GOAL OF THE EXERCISE: Your task is to quote the records from their first line through the line containing "ts).rxbuf = s.rxbuf := rfl", with nothing added or left out.
"""
/-! ## setTh -/

@[simp] theorem State.setTh_sp (s : State) (ts : List Word32) : (s.setTh ts).sp = s.sp := rfl
@[simp] theorem State.setTh_th (s : State) (ts : List Word32) : (s.setTh ts).th = ts := rfl
@[simp] theorem State.setTh_val (s : State) (ts : List Word32) : (s.setTh ts).val = s.val := rfl
@[simp] theorem State.setTh_txbuf (s : State) (ts : List Word32) : (s.setTh ts).txbuf = s.txbuf := rfl
@[simp] theorem State.setTh_txlen (s : State) (ts : List Word32) : (s.setTh ts).txlen = s.txlen := rfl
@[simp] theorem State.setTh_rxbuf (s : State) (ts : List Word32) : (s.setTh ts).rxbuf = s.rxbuf := rfl
@[simp] theorem State.setTh_rxlen (s : State) (ts : List Word32) : (s.setTh ts).rxlen = s.rxlen := rfl
@[simp] theorem State.setTh_rxst (s : State) (ts : List Word32) : (s.setTh ts).rxst = s.rxst := rfl
@[simp] theorem State.setTh_rxcmd (s : State) (ts : List Word32) : (s.setTh ts).rxcmd = s.rxcmd := rfl
@[simp] theorem State.setTh_rxplen (s : State) (ts : List Word32) : (s.setTh ts).rxplen = s.rxplen := rfl
@[simp] theorem State.setTh_rxkind (s : State) (ts : List Word32) : (s.setTh ts).rxkind = s.rxkind := rfl
@[simp] theorem State.setTh_rxnode (s : State) (ts : List Word32) : (s.setTh ts).rxnode = s.rxnode := rfl
@[simp] theorem State.setTh_rxval (s : State) (ts : List Word32) : (s.setTh ts).rxval = s.rxval := rfl
@[simp] theorem State.setTh_crcr (s : State) (ts : List Word32) : (s.setTh ts).crcr = s.crcr := rfl
@[simp] theorem State.setTh_out (s : State) (ts : List Word32) : (s.setTh ts).out = s.out := rfl
@[simp] theorem State.setTh_err (s : State) (ts : List Word32) : (s.setTh ts).err = s.err := rfl
@[simp] theorem State.setTh_errinfo (s : State) (ts : List Word32) : (s.setTh ts).errinfo = s.errinfo := rfl
@[simp] theorem State.setTh_hostStream (s : State) (ts : List Word32) : (s.setTh ts).hostStream = s.hostStream := rfl

/-! ## setCrcr -/

@[simp] theorem State.setCrcr_sp (s : State) (x : Word16) : (s.setCrcr x).sp = s.sp := rfl
@[simp] theorem State.setCrcr_th (s : State) (x : Word16) : (s.setCrcr x).th = s.th := rfl
@[simp] theorem State.setCrcr_val (s : State) (x : Word16) : (s.setCrcr x).val = s.val := rfl
@[simp] theorem State.setCrcr_txbuf (s : State) (x : Word16) : (s.setCrcr x).txbuf = s.txbuf := rfl
@[simp] theorem State.setCrcr_txlen (s : State) (x : Word16) : (s.setCrcr x).txlen = s.txlen := rfl
@[simp] theorem State.setCrcr_rxbuf (s : State) (x : Word16) : (s.setCrcr x).rxbuf = s.rxbuf := rfl
@[simp] theorem State.setCrcr_rxlen (s : State) (x : Word16) : (s.setCrcr x).rxlen = s.rxlen := rfl
@[simp] theorem State.setCrcr_rxst (s : State) (x : Word16) : (s.setCrcr x).rxst = s.rxst := rfl
@[simp] theorem State.setCrcr_rxcmd (s : State) (x : Word16) : (s.setCrcr x).rxcmd = s.rxcmd := rfl
@[simp] theorem State.setCrcr_rxplen (s : State) (x : Word16) : (s.setCrcr x).rxplen = s.rxplen := rfl
@[simp] theorem State.setCrcr_rxkind (s : State) (x : Word16) : (s.setCrcr x).rxkind = s.rxkind := rfl
@[simp] theorem State.setCrcr_rxnode (s : State) (x : Word16) : (s.setCrcr x).rxnode = s.rxnode := rfl
@[simp] theorem State.setCrcr_rxval (s : State) (x : Word16) : (s.setCrcr x).rxval = s.rxval := rfl
@[simp] theorem State.setCrcr_crcr (s : State) (x : Word16) : (s.setCrcr x).crcr = x := rfl
@[simp] theorem State.setCrcr_out (s : State) (x : Word16) : (s.setCrcr x).out = s.out := rfl
@[simp] theorem State.setCrcr_err (s : State) (x : Word16) : (s.setCrcr x).err = s.err := rfl
@[simp] theorem State.setCrcr_errinfo (s : State) (x : Word16) : (s.setCrcr x).errinfo = s.errinfo := rfl
@[simp] theorem State.setCrcr_hostStream (s : State) (x : Word16) : (s.setCrcr x).hostStream = s.hostStream := rfl

/-! ## storeFrame -/

@[simp] theorem State.storeFrame_sp (s : State) (f : List Byte) : (s.storeFrame f).sp = s.sp := rfl
@[simp] theorem State.storeFrame_th (s : State) (f : List Byte) : (s.storeFrame f).th = s.th := rfl
@[simp] theorem State.storeFrame_val (s : State) (f : List Byte) : (s.storeFrame f).val = s.val := rfl
@[simp] theorem State.storeFrame_txbuf (s : State) (f : List Byte) : (s.storeFrame f).txbuf = s.txbuf.writeRange 0 f := rfl
@[simp] theorem State.storeFrame_txlen (s : State) (f : List Byte) : (s.storeFrame f).txlen = BitVec.ofNat 8 f.length := rfl
@[simp] theorem State.storeFrame_rxbuf (s : State) (f : List Byte) : (s.storeFrame f).rxbuf = s.rxbuf := rfl
@[simp] theorem State.storeFrame_rxlen (s : State) (f : List Byte) : (s.storeFrame f).rxlen = s.rxlen := rfl
@[simp] theorem State.storeFrame_rxst (s : State) (f : List Byte) : (s.storeFrame f).rxst = s.rxst := rfl
@[simp] theorem State.storeFrame_rxcmd (s : State) (f : List Byte) : (s.storeFrame f).rxcmd = s.rxcmd := rfl
@[simp] theorem State.storeFrame_rxplen (s : State) (f : List Byte) : (s.storeFrame f).rxplen = s.rxplen := rfl
@[simp] theorem State.storeFrame_rxkind (s : State) (f : List Byte) : (s.storeFrame f).rxkind = s.rxkind := rfl
@[simp] theorem State.storeFrame_rxnode (s : State) (f : List Byte) : (s.storeFrame f).rxnode = s.rxnode := rfl
@[simp] theorem State.storeFrame_rxval (s : State) (f : List Byte) : (s.storeFrame f).rxval = s.rxval := rfl
@[simp] theorem State.storeFrame_crcr (s : State) (f : List Byte) : (s.storeFrame f).crcr = s.crcr := rfl
@[simp] theorem State.storeFrame_out (s : State) (f : List Byte) : (s.storeFrame f).out = s.out := rfl
@[simp] theorem State.storeFrame_err (s : State) (f : List Byte) : (s.storeFrame f).err = s.err := rfl
@[simp] theorem State.storeFrame_errinfo (s : State) (f : List Byte) : (s.storeFrame f).errinfo = s.errinfo := rfl
@[simp] theorem State.storeFrame_hostStream (s : State) (f : List Byte) : (s.storeFrame f).hostStream = s.hostStream := rfl
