/-- R142 to R146 with the offsets counted from the end of the buffer, as they are once the length is right. -/
theorem code_frameCheck (c : Cfg) (n : Nat) (m : Memory) :
    (frameCheck c n m).code =
      if n < 6 then 2
      else if m.read 0 ≠ c.startByte then 3
      else if m.read 1 = 0 then 4
      else if n ≠ (m.read 1).toNat + 5 then 5
      else if m.read (n - 1) ≠ c.stopByte then 6
      else if (crc16 c (m.readRange 2 (n - 5))).toNat ≠ (m.read (n - 3)).toNat * 256 + (m.read (n - 2)).toNat then 7
      else 1 := by
  have hzero : (m.read 1).toNat = 0 ↔ m.read 1 = 0 := BitVec.toNat_inj (y := 0)
  simp only [frameCheck, apply_ite FrameVerdict.code, FrameVerdict.code_bad, FrameVerdict.code_good, FrameStatus.code,
    ← toNat_highLow, ne_eq, BitVec.toNat_inj, hzero]
  by_cases hsize : n = (m.read 1).toNat + 5
  · rw [show n - 1 = (m.read 1).toNat + 4 by omega, show n - 5 = (m.read 1).toNat by omega,
      show n - 3 = (m.read 1).toNat + 2 by omega, show n - 2 = (m.read 1).toNat + 3 by omega]
  · simp only [hsize, not_false_eq_true, if_true]

/-- Settles O29. -/
theorem decReportsTheFirstDefect : Obligations.DecReportsTheFirstDefect := by
  intro s he
  refine ⟨decOp Config.cfg s, exec_of_running .dec he, (rxst_decOp _ s).trans (code_frameCheck ..), fun hbad => ?_, ?_⟩
  · rcases decOp_cases Config.cfg s with ⟨p, -, hs⟩ | ⟨st, -, hs⟩
    · exact absurd (congrArg State.rxst hs) hbad
    · rw [hs]
      exact ⟨rfl, rfl, rfl, rfl, rfl⟩
  · obtain ⟨st, cmd, plen, kd, node, v, hs⟩ := decOp_eq_setDecoded Config.cfg s
    rw [hs]
    exact ⟨rfl, fun _ _ => rfl, fun _ => rfl⟩

/-- R148, R151: on a buffer that holds the frame of a payload, DEC accepts that payload. -/
theorem decOp_of_frame {c : Cfg} {s : State} {p : List Byte} (hmin : 1 ≤ p.length) (hmax : p.length ≤ 255)
    (hlen : s.rxlen.toNat = p.length + 5) (hbytes : s.rxbuf.readRange 0 (p.length + 5) = frame c p) :
    decOp c s = acceptPayload c p s := by
  rw [decOp, hlen, (frameCheckAcceptsExactlyTheFrames c _ _ p).mpr ⟨hmin, hmax, hbytes⟩]

/-! ## Payload instructions -/

section
variable {i : Instr} {p : List Byte}

/-- R76: a payload instruction has one, five or seven bytes. -/
theorem length_of_encode_payload {c : Cfg} (h : encode c i = .payload p) :
    p.length = 1 ∨ p.length = 5 ∨ p.length = 7 := by
  cases i with
  | setDuty _ | setDutyRouted _ _ | setCurrent _ | setCurrentBrake _ | getValues =>
    cases h
    simp
  | mix | disp | dth _ | esd | esdr _ | esc | escb | egv | crc | dec => cases h

/-- R150 on the payload of an instruction: the parse gives back its operands. -/
theorem parsePayload_of_encode_payload {c : Cfg} (hc : c.wf) (h : encode c i = .payload p) :
    parsePayload c p = parsedOf i := by
  have hd : decodePayload c p = .ok i := by
    have hd := encodedInstructionDecodesToItself c hc i
    rwa [h] at hd
  rw [parsePayload, hd]

/-- Row 6 of R150: a payload that is no instruction's is RAW. -/
theorem parsePayload_of_not_encoded {c : Cfg} (h : ∀ i, encode c i ≠ .payload p) :
    parsePayload c p = ⟨.raw, 0, 0⟩ := by
  rw [parsePayload]
  cases hd : decodePayload c p with
  | ok i => exact absurd (encode_of_decodePayload hd) (h i)
  | error _ => rfl

/-- R151 for the payload of an instruction: the decoder results are its command-id, its length and its operands. -/
theorem acceptPayload_of_encode_payload {c : Cfg} (hc : c.wf) (h : encode c i = .payload p) (s : State) :
    acceptPayload c p s = s.setDecoded .ok (p.headD 0) (BitVec.ofNat 8 p.length) (parsedOf i).kind (parsedOf i).node
      (parsedOf i).val := by
  rw [acceptPayload, parsePayload_of_encode_payload hc h]

/-- A payload instruction on a running block. -/
theorem exec_of_encode_payload (h : encode Config.cfg i = .payload p) {s : State} (he : s.err = 0) :
    exec i s = .next (s.setDecoded .ok (p.headD 0) (BitVec.ofNat 8 p.length) (parsedOf i).kind (parsedOf i).node
      (parsedOf i).val) := by
  rw [exec_of_running i he, operationOf_of_encode_payload h, acceptPayload_of_encode_payload Config.cfg_wf h]

end

/-- Settles O31. -/
theorem wirePayloadsSetTheDecoderResults : Obligations.WirePayloadsSetTheDecoderResults := fun _ v n he =>
  ⟨exec_of_encode_payload (i := .setDuty v) rfl he, exec_of_encode_payload (i := .setCurrent v) rfl he,
    exec_of_encode_payload (i := .setCurrentBrake v) rfl he, exec_of_encode_payload (i := .getValues) rfl he,
    exec_of_encode_payload (i := .setDutyRouted n v) rfl he⟩
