/-- An entry of a tile's pool as a tile record carries it (Table 16.4): reference index, STATE, SEQ, WFN, unresolved
cells, and the 36-bit pixels of a VALID entry in raster order. -/
structure PoolEntryRec where
  index : Nat
  state : Nat
  seq : Nat
  wfn : Nat
  unresolved : List Nat
  pixels : List Nat
  deriving DecidableEq, Repr

/-- A tile record of the REFERENCE phase (Table 16.4). -/
structure TileRec where
  ta : Nat
  slots : Nat
  wfn : Nat
  slot : Nat
  qp : List Nat
  firstCell : List Nat
  lastSeq : List Nat
  unusable : Nat
  refreshPending : Bool
  refreshDue : Nat
  entries : List PoolEntryRec
  deriving DecidableEq, Repr

/-- A refresh a sender owes a tile (R157, R158): the slots still due, the instant from which a window may begin it. -/
structure RefreshJob where
  ta : Nat
  due : List Nat
  ready : Nat
  startup : Bool
  deriving DecidableEq, Repr

/-- What a CONFIG record carries (R291); the spec gives its object codes no table, so each object is a constructor. -/
inductive ConfigObj where
  /-- a register of the stream table, the pending set, the tile meshes, the colour handle or the return encoder -/
  | register (addr : Nat) (data : Word)
  | param (id : Nat) (value : List Nat)
  | surface (s : Surface)
  | freed (handle : Nat)
  | memory (addr : Nat) (bytes : List Byte)
  | committed (c : CommitSet)
  | express (chain state eseq : Nat)
  | coder (ta : Nat) (qp firstCell : List Nat)
  | refreshQueue (jobs : List RefreshJob)
  /-- the record that ends the CONFIG phase -/
  | last
  deriving DecidableEq, Repr

/-- A record of the lockstep link (Table 16.1), without its header and CRC. -/
inductive LinkRecord where
  | hello (identity : List Byte) (position : Nat) (imageId epoch : Nat) (current : Bool)
  | state (redState redHealth : Word) (wfn : Nat)
  | digest (stream seq crc stamp : Nat)
  | verdict (stream seq : Nat) (hasCopy : Bool) (crc : Nat)
  | packet (stream seq : Nat) (payload : List Byte)
  | request (stream seq : Nat)
  | promote (target wfn slot : Nat)
  | config (o : ConfigObj)
  | commit (wfn : Nat)
  | express (mask code eseq : Nat)
  | step (epoch boundary : Nat)
  | refresh (ta wfn slot : Nat)
  | sliceSig (ta wfn slot scrc fsig : Nat)
  | tileRecord (r : TileRec)
  | leave (cause : Nat)
  /-- RATE as the primary relays it (R144): chain, rate code, SFN; Table 16.1 gives the relay no record (log entry 49) -/
  | rate (chain code sfn : Nat)
  /-- HOLD or RELEASE as the primary relays it; Table 16.1 gives the relay no record (log entry 49) -/
  | hold (kind wfn : Nat)
  deriving DecidableEq, Repr

/-- The stamps by which a sender measures the other sender's wall time over the lockstep link in the manner of R138 (R178), in 2^-8 ns: the
departure of its own control row and the arrival of the row that echoes it, in its own wall time; that row's TURN; and that row's departure,
in the other sender's wall time. -/
structure PairStamps where
  sent : Int
  arrived : Int
  turn : Int
  departed : Int
  deriving DecidableEq, Repr

/-- A HELLO record of the other sender (Table 16.1), whether its CRC passes, and the stamps of the control rows before it. -/
structure HelloRec where
  position : Nat
  imageId : Nat
  epoch : Nat
  current : Bool
  crcOk : Bool
  stamps : PairStamps
  t : Nat
  deriving DecidableEq, Repr

/-- A STATE record, whether its CRC passes, the stamps of the control rows before it, and what it tells of the other sender beyond its two
registers: a breach since the record before, and its time state LOCKED (R294; log entry 102). A record of any TYPE that fails its CRC
comes as one with `crcOk` false: nothing of it is taken. -/
structure StateRec where
  redState : Word
  redHealth : Word
  wfn : Nat
  crcOk : Bool
  stamps : PairStamps
  breached : Bool
  locked : Bool
  t : Nat
  deriving DecidableEq, Repr

/-- One sample of the meter (R333): the shunt and the divided bus voltage in µV/64, whether the shunt input is open, whether
the voltage input is out of range, and its instant. -/
structure MeterSampleIn where
  shunt : Int
  bus : Int
  shuntOpen : Bool
  busRange : Bool
  t : Nat
  deriving DecidableEq, Repr

/-- A meter-firmware block at the meter port (R343): its number of 4 KiB, its bytes and its CRC-32C. -/
structure MeterBlock where
  index : Nat
  bytes : List Byte
  crc : Nat
  deriving DecidableEq, Repr

/-- The light offer of a latched picture (R339): the picture, and the lines of its slot that were blanked. -/
structure LightIn where
  wfn : Nat
  slot : Nat
  blanked : List Nat
  t : Nat
  deriving DecidableEq, Repr

/-- A REG_RD or REG_WR message at the tile it names (Table 7.5): the relaying sender's SIDE and its TAG. -/
structure RegMsg where
  side : Nat
  tag : Nat
  addr : Nat
  data : Word
  t : Nat
  deriving DecidableEq, Repr

/-- A REG_RSP message at a sender: the SIDE it names (R131), its TA and TAG. -/
structure RegRspMsg where
  side : Nat
  ta : Nat
  tag : Nat
  status : Nat
  data : Word
  t : Nat
  deriving DecidableEq, Repr

/-- An MBOX message at a tile: SIDE, TAG, BCAST, whether its body is a segment (Table 20.4) or a whole command, the body. -/
structure MboxMsg where
  side : Nat
  tag : Nat
  bcast : Bool
  segmented : Bool
  body : List Byte
  t : Nat
  deriving DecidableEq, Repr

/-- An MBOX_RSP message at a sender: the SIDE it names (R131), its TA and TAG. -/
structure MboxRspMsg where
  side : Nat
  ta : Nat
  tag : Nat
  segmented : Bool
  body : List Byte
  t : Nat
  deriving DecidableEq, Repr

/-- A BULK message at a tile: SIDE, TAG, and its body, a segment (R355). -/
structure BulkMsg where
  side : Nat
  tag : Nat
  body : List Byte
  t : Nat
  deriving DecidableEq, Repr

/-- A write of CMD_SQ_TAIL (R350), with the bytes host memory holds from the entry CMD_SQ_HEAD names to the new tail, in ring
order. -/
structure SqTail where
  path : Path
  data : Word
  entries : List Byte
  t : Nat
  deriving DecidableEq, Repr

/-- What a JTAG Update-DR leaves in the selected data register (Table 23.2, R389): the boundary cells in scan order, a
DBG_ACCESS of a register, or another register's shift. -/
inductive JtagDr where
  | boundary (cells : List Bool)
  | access (write : Bool) (addr : Nat) (data : Word)
  | other
  deriving DecidableEq, Repr
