-- ==== Sys2Proof/Machine/Bits.lean ====
section
/-! DEFINITION. Bit fields, little-endian byte strings, signed readings, saturation and the CRCs the chapters share. -/
namespace Sys2Proof.Machine

/-- The field of `len` bits of a register whose least significant bit is `lo`. -/
def fieldOf (w : Word) (lo len : Nat) : Nat := (w.toNat >>> lo) % 2 ^ len

/-- A register with the field `[lo + len - 1 : lo]` replaced by `v` modulo `2 ^ len`. -/
def putField (w : Word) (lo len v : Nat) : Word :=
  let m : Word := BitVec.ofNat 32 ((2 ^ len - 1) <<< lo)
  (w &&& ~~~ m) ||| (BitVec.ofNat 32 ((v % 2 ^ len) <<< lo) &&& m)

/-- Bit `n` of a register. -/
def bitOf (w : Word) (n : Nat) : Bool := w.getLsbD n

/-- Bit `n` of a natural number. -/
def natBit (v n : Nat) : Bool := v.testBit n

/-- One or zero, for a flag. -/
def flag (b : Bool) : Nat := if b then 1 else 0

/-- A word from a number, modulo 2 ^ 32. -/
def word (n : Nat) : Word := BitVec.ofNat 32 n

/-- The low and high halves of a 64-bit quantity. -/
def loWord (n : Nat) : Word := BitVec.ofNat 32 n
def hiWord (n : Nat) : Word := BitVec.ofNat 32 (n / 2 ^ 32)

/-- A counter that saturates at 2 ^ 32 - 1 and never wraps (R63 and the like). -/
def satAdd (w : Word) (k : Nat) : Word := BitVec.ofNat 32 (Nat.min (w.toNat + k) (2 ^ 32 - 1))

/-- Clamp a number to at most `m`. -/
def satTo (m v : Nat) : Nat := Nat.min v m

/-- Signed reading of the low `n` bits of a number. -/
def signedOf (n v : Nat) : Int :=
  let u := v % 2 ^ n
  if u < 2 ^ (n - 1) then (u : Int) else (u : Int) - (2 ^ n : Nat)

/-- Two's-complement code of an integer in `n` bits. -/
def codeOf (n : Nat) (v : Int) : Nat := (v % ((2 ^ n : Nat) : Int)).toNat

/-- Clamp an integer to the range of `n`-bit two's complement. -/
def satSigned (n : Nat) (v : Int) : Int :=
  max (-((2 ^ (n - 1) : Nat) : Int)) (min v (((2 ^ (n - 1) : Nat) : Int) - 1))

/-- Clamp an integer to an interval. -/
def clampInt (lo hi v : Int) : Int := max lo (min hi v)

/-- Little-endian number of a byte string. -/
def leNat : List Byte → Nat
  | [] => 0
  | b :: bs => b.toNat + 256 * leNat bs

/-- Little-endian byte string of `n` bytes. -/
def leBytes : Nat → Nat → List Byte
  | 0, _ => []
  | n + 1, v => BitVec.ofNat 8 v :: leBytes n (v / 256)

/-- Big-endian number of a byte string, and big-endian bytes. -/
def beNat (bs : List Byte) : Nat := leNat bs.reverse
def beBytes (n v : Nat) : List Byte := (leBytes n v).reverse

/-- Byte `i` of a string, 0 past its end. -/
def byteAt (bs : List Byte) (i : Nat) : Nat := (bs.getD i 0).toNat

/-- The little-endian field of `len` bytes at offset `off` of a string. -/
def leAt (bs : List Byte) (off len : Nat) : Nat := leNat ((bs.drop off).take len)

/-- Bytes `off` to `off + len - 1` of a string. -/
def slice (bs : List Byte) (off len : Nat) : List Byte := (bs.drop off).take len

/-- A byte from a number. -/
def byteOf (n : Nat) : Byte := BitVec.ofNat 8 n

/-- A string of `n` zero bytes. -/
def zeroBytes (n : Nat) : List Byte := List.replicate n 0

/-- The first `n` bytes of a byte string, zeros after its end. -/
def firstBytes (n : Nat) (bs : List Byte) : List Byte := (List.range n).map (fun i => bs.getD i 0)

/-- The ASCII bytes of a context string. -/
def asciiBytes (s : String) : List Byte := s.toList.map (fun c => byteOf c.toNat)

/-- Every byte of a string is zero. -/
def allZero (bs : List Byte) : Bool := bs.all (· == 0)

/-- One reflected CRC step of a byte: eight shifts with polynomial `poly`. -/
def crcByte (poly : Nat) (c : Nat) (b : Byte) : Nat :=
  (List.range 8).foldl (fun c _ => if c % 2 = 1 then (c / 2) ^^^ poly else c / 2) (c ^^^ b.toNat)

/-- CRC-32C (Castagnoli): reflected polynomial 0x82F6_3B78, initial value and final XOR all ones. -/
def crc32c (bs : List Byte) : Nat :=
  (bs.foldl (crcByte 0x82F63B78) 0xFFFFFFFF) ^^^ 0xFFFFFFFF

/-- CRC-16 x^16 + x^12 + x^5 + 1, initial value 0xFFFF, MSB first, no final inversion (R127). -/
def crc16 (bs : List Byte) : Nat :=
  bs.foldl (fun c b => (List.range 8).foldl (fun c _ => if c / 32768 % 2 = 1 then (c * 2 % 65536) ^^^ 0x1021 else c * 2 % 65536) (c ^^^ (b.toNat * 256))) 0xFFFF

/-- Ceiling division. -/
def ceilDiv (a b : Nat) : Nat := (a + b - 1) / b

/-- Floor of the base-2 logarithm, 0 for 0. -/
def log2 (n : Nat) : Nat := Nat.log2 n

/-- Number of bits set among the low `n`. -/
def popcount (n v : Nat) : Nat := ((List.range n).filter (fun i => v.testBit i)).length

/-- The indices below `n` whose bit is set. -/
def setBits (n v : Nat) : List Nat := (List.range n).filter (fun i => v.testBit i)

/-- `a` modulo `m` for integers, as a natural number. -/
def intMod (a : Int) (m : Nat) : Nat := (a % (m : Int)).toNat

end Sys2Proof.Machine
end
"""
TASK RESPONSE:
/-! ## setTh -/

@[simp] theorem State.setTh_sp (s : State) (ts : List Word32) : (s.setTh ts).sp = s.sp := rfl
@[simp] theorem State.setTh_th (s : State) (ts : List Word32) : (s.setTh ts).th = ts := rfl
@[simp] theorem State.setTh_val (s : State) (ts : List Word32) : (s.setTh ts).val = s.val := rfl
@[simp] theorem State.setTh_txbuf (s : State) (ts : List Word32) : (s.setTh ts).txbuf = s.txbuf := rfl
@[simp] theorem State.setTh_txlen (s : State) (ts : List Word32) : (s.setTh ts).txlen = s.txlen := rfl
@[simp] theorem State.setTh_rxbuf (s : State) (ts : List Word32) : (s.setTh ts).rxbuf = s.rxbuf := rfl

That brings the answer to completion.